Le chapitre 5 du titre IV du livre II de code de la sécurité sociale est complété par un article L. 245-15 ainsi rédigé :
« Art. L. 245-15. – La contribution est assise, selon des modalités précisées par décret en Conseil d'État, sur l'un ou plusieurs des éléments suivants :
« 1° Le nombre d'emplois supprimés ou réduits du fait de la mise en service d'un système mentionné à l'article L. 245-14, attesté par un rapport annuel et certifié par un expert-comptable ou un commissaire aux comptes ;
« 2° À défaut, la part de la valeur ajoutée directement imputable à ces systèmes, selon une méthode fixée par décret ;
« 3° Lorsque l'évaluation précise est impossible, des forfaits sectoriels déterminés par arrêté conjoint des ministres chargés du travail, de l'économie et de la sécurité sociale.

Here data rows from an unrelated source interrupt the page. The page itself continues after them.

-- ==== Sys2Proof/Machine/Storage.lean ====
section
/-! DEFINITION. The Bank Manager's events: BANK STATUS (R52, R63, R69, R71), the running out of the freshness, yield and
proof timers (R54, R75, R81), COOLING CAPACITY (R88), REFILL NEXT and REFILL END (R70, R72), CLEAR SUSPECT (R83), and what it does at an
emergency stop and a site reset (R67, R68, R84, R85). -/

namespace Sys2Proof.Machine

/-! ### BANK STATUS -/

/-- A reported pressure and temperature. -/
structure Reading where
  pressure : Nat
  temperature : Nat
deriving DecidableEq, Repr

/-- A bank record takes a report; its mass is computed (R52 step 1, R53). -/
def State.reportBank (s : State) (b : BankId) (r : Reading) : State :=
  let mass := bankMass s.config b r.pressure r.temperature
  s.modBank b fun x =>
    { x with pressure := some r.pressure, temperature := some r.temperature, mass := some mass }

/-- The ambient temperature and the band it gives (R52 step 2, R32). -/
def State.reportAmbient (s : State) (t : Nat) : State :=
  (s.modBm fun m => { m with ambient := some t }).modSite fun x => { x with ambientBand := ambientBandOf t }

/-- A session that awaits fresh data makes its selection (R125). -/
def State.selectOnFresh (s : State) (p : PosId) : State :=
  if (s.session p).awaitingFresh then
    (s.modSession p fun x => { x with awaitingFresh := false, bankWaitTimer := none }).selectBank endNow p
  else s

/-- A Fill Engine is told that bank data are fresh (R52 step 3, R139, R125). -/
def State.toldFresh (s : State) (p : PosId) : State :=
  if (s.session p).running then (s.clearFactor endNow p .bank).selectOnFresh p else s

/-- The banks become FRESH if they were STALE, and the Fill Engines are told in increasing position number (R52). -/
def State.becomeFresh (s : State) : State :=
  match s.bm.freshness with
  | .fresh => s
  | .stale => inOrder (fun p s => s.toldFresh p) (s.modBm fun m => { m with freshness := .fresh })

/-- A waiter is removed from its wait queue and selects again (R63, R126). -/
def State.removeWaiter (s : State) (p : PosId) : State := (s.leaveQueue p).selectBank endNow p

/-- A waiter is tested against its awaited bank (R63). -/
def State.testWaiter (b : BankId) (s : State) (p : PosId) : State :=
  if decide ((s.session p).awaited = some b) && !s.usable b p then s.removeWaiter p else s

/-- The wait queue of a bank is tested from its head (R63). -/
def State.testQueue (s : State) (b : BankId) : State := (s.bank b).queue.foldl (State.testWaiter b) s

/-- The refill in flight ends COMPLETE when its stop threshold is reached (R71). -/
def State.completeRefill (s : State) : State :=
  match s.bm.refillInFlight with
  | none => s
  | some b =>
    match s.config.banks.get b with
    | none => s
    | some e => if e.refillStop ≤ (s.bank b).pressure.getD 0 then s.endRefill b .complete else s

/-- A bank is examined for entry to the refill list (R69). -/
def State.listIfLow (s : State) (b : BankId) : State :=
  if s.belowStart b = true ∧ (s.bank b).proofState ≠ .suspect ∧ s.bm.refillInFlight ≠ some b then s.enterRefillList b
  else s

/-- The refill and proof consequences of a report, in the order of R69. -/
def State.reportConsequences (s : State) : State :=
  (inOrder (fun b s => s.listIfLow b) s.completeRefill).proofExaminations

/-- A bank status report is taken (R52). -/
def State.takeBankStatus (s : State) (r : Quad Reading) (ambient : Nat) : State :=
  let s := inOrder (fun b s => s.reportBank b (r.get b)) s
  let s := (s.reportAmbient ambient).becomeFresh
  let s := s.modBm fun m => { m with freshnessTimer := some s.config.bankReportTimeout }
  (inOrder (fun b s => s.testQueue b) s).reportConsequences

/-- BANK STATUS (R52). -/
def bankStatusRequest (r : Quad Reading) (ambient : Nat) : Handler := fun s => done (s.takeBankStatus r ambient)

/-! ### COOLING CAPACITY -/

/-- COOLING CAPACITY (R88). -/
def coolingCapacityRequest (capacity : Nat) : Handler := fun s =>
  if 50000 < capacity then refuse .outOfRange s else done (s.takeCapacity capacity)

/-! ### Timers -/

/-- The position that holds a bank, if one does. -/
def Holder.position? : Holder → Option PosId
  | .position p => some p
  | .free => none
  | .refill => none
  | .proof => none

/-- The Fill Engine of a bank's claim holder is told to set its BANK hold factor (R54). -/
def State.tellStale (s : State) (b : BankId) : State :=
  match (s.bank b).holder.position? with
  | some p => s.setFactor p .bank
  | none => s

/-- The freshness timer runs out (R54). -/
def State.freshnessRunsOut (s : State) : State :=
  let s := s.modBm fun m => { m with freshness := .stale, freshnessTimer := none }
  let s := inOrder (fun b s => s.tellStale b) (s.post .bankDataStale)
  inOrder (fun b s => s.abandonAndFree b) s

/-- The yield timer runs out (R75). -/
def State.yieldRunsOut (s : State) : State :=
  match s.bm.refillInFlight with
  | some b => s.endRefill b .yield
  | none => s.modBm fun m => { m with yieldTimer := none }

/-- The decay a proof has measured (R81). -/
def Bank.decay (x : Bank) (f : ProofFields) : Nat := f.massAtStart - x.mass.getD 0

/-- PROOF releases a bank after a verdict on a forced proof (R81 step 4 or 2, R62). -/
def State.releaseProof (s : State) (b : BankId) (kind : ProofKind) : State :=
  match kind with
  | .opportunistic => s
  | .forced => (s.undesignate b).handOn b

/-- A proof has failed (R81). -/
def State.failProof (s : State) (b : BankId) (decay : Nat) (kind : ProofKind) : State :=
  let s := (s.endProof b .suspect).modBank b fun x => { x with overdue := false }
  ((s.post (.bankSuspect b decay)).leaveRefillList b).releaseProof b kind

/-- A proof has passed (R81). -/
def State.passProof (s : State) (b : BankId) (kind : ProofKind) : State :=
  let now := s.site.siteTime
  ((s.endProof b .proven).modBank b fun x => { x with overdue := false, provenAt := some now }).releaseProof b kind

/-- A proof timer runs out: the verdict (R81). -/
def State.proofRunsOut (s : State) (b : BankId) (f : ProofFields) : State :=
  let decay := (s.bank b).decay f
  if s.config.decayLimit b < decay then s.failProof b decay f.kind else s.passProof b f.kind

/-! ### Refill requests -/

/-- The first bank of the refill list whose claim holder is FREE (R70). -/
def State.refillCandidate (s : State) : Option BankId := s.bm.refillList.find? fun b => (s.bank b).holder == .free

/-- A bank is given to the compressor (R70, step 4). -/
def State.beginRefill (s : State) (b : BankId) : State :=
  let s := (s.abandonProof b).modBank b fun x => { x with holder := .refill }
  (s.leaveRefillList b).modBm fun m => { m with refillInFlight := some b, yieldTimer := none }

/-- REFILL NEXT (R70). -/
def refillNextRequest : Handler := fun s =>
  if s.bm.refillInFlight.isSome then refuse .busy s
  else if s.bm.freshness = .stale then refuse .none s
  else
    match s.refillCandidate with
    | none => refuse .none s
    | some b => doneWith [byteOf b.val] (s.beginRefill b)

/-- REFILL END (R72). -/
def refillEndRequest (bank : Nat) : Handler := fun s =>
  match fourOf? bank with
  | none => refuse .outOfRange s
  | some b => if s.bm.refillInFlight = some b then done (s.endRefill b .aborted) else refuse .wrongState s

/-- CLEAR SUSPECT (R83). -/
def clearSuspectRequest (bank : Nat) : Handler := fun s =>
  match fourOf? bank with
  | none => refuse .outOfRange s
  | some b =>
    if (s.bank b).proofState = .suspect then
      done (s.modBank b fun x => { x with proofState := .unproven, provenAt := none, overdue := false })
    else refuse .wrongState s

/-! ### Emergency stop and site reset -/

/-- A claim held by a position is cleared with its snapshot at release, without hand-off (R67 step 1, R68 step 1). -/
def State.clearClaim (s : State) (b : BankId) : State :=
  match (s.bank b).holder.position? with
  | some p => ((s.snapshotRelease b p).forgetBank p).modBank b fun x => { x with holder := .free }
  | none => s

/-- A position stands in no wait queue any more; its Fill Engine is not told (R67 step 2, R68 step 2). -/
def State.forgetAwaited (s : State) (p : PosId) : State := s.modSession p fun x => { x with awaited := none }

/-- Every claim of a position and every wait queue is cleared (R67, R68 steps 1 and 2; R74 for the yield timer). -/
def State.clearClaims (s : State) : State :=
  let s := inOrder (fun b s => s.clearClaim b) s
  let s := inOrder (fun b s => s.modBank b fun x => { x with queue := [] }) s
  (inOrder (fun p s => s.forgetAwaited p) s).settleYield

/-- A refill in flight ends ABORTED, without proof examinations (R84 step 1, R85 step 1, R73 step 5). -/
def State.abortRefill (s : State) : State :=
  match s.bm.refillInFlight with
  | some b => s.refillEnds b .aborted
  | none => s

/-- The Bank Manager's emergency-stop actions (R67, R84). -/
def State.stopBanks (s : State) : State := inOrder (fun b s => s.abandonAndFree b) s.clearClaims.abortRefill

/-- The Bank Manager's site-reset actions (R68, R85). -/
def State.resetBanks (s : State) : State :=
  inOrder (fun b s => s.modBank b fun x => { x with overdue := false }) s.stopBanks

end Sys2Proof.Machine
end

« Les organismes publics ou privés sont tenus de conserver et de présenter tout document permettant de vérifier les déclarations, sous le contrôle des organismes de recouvrement. »
Le chapitre 5 du titre IV du livre II de code de la sécurité sociale est complété par un article L. 245-16 ainsi rédigé :
« Art. L. 245-16. – Le taux de la contribution est fixé chaque année par la loi. Elle est déclarée, recouvrée et contrôlée selon les règles applicables aux cotisations sociales patronales. »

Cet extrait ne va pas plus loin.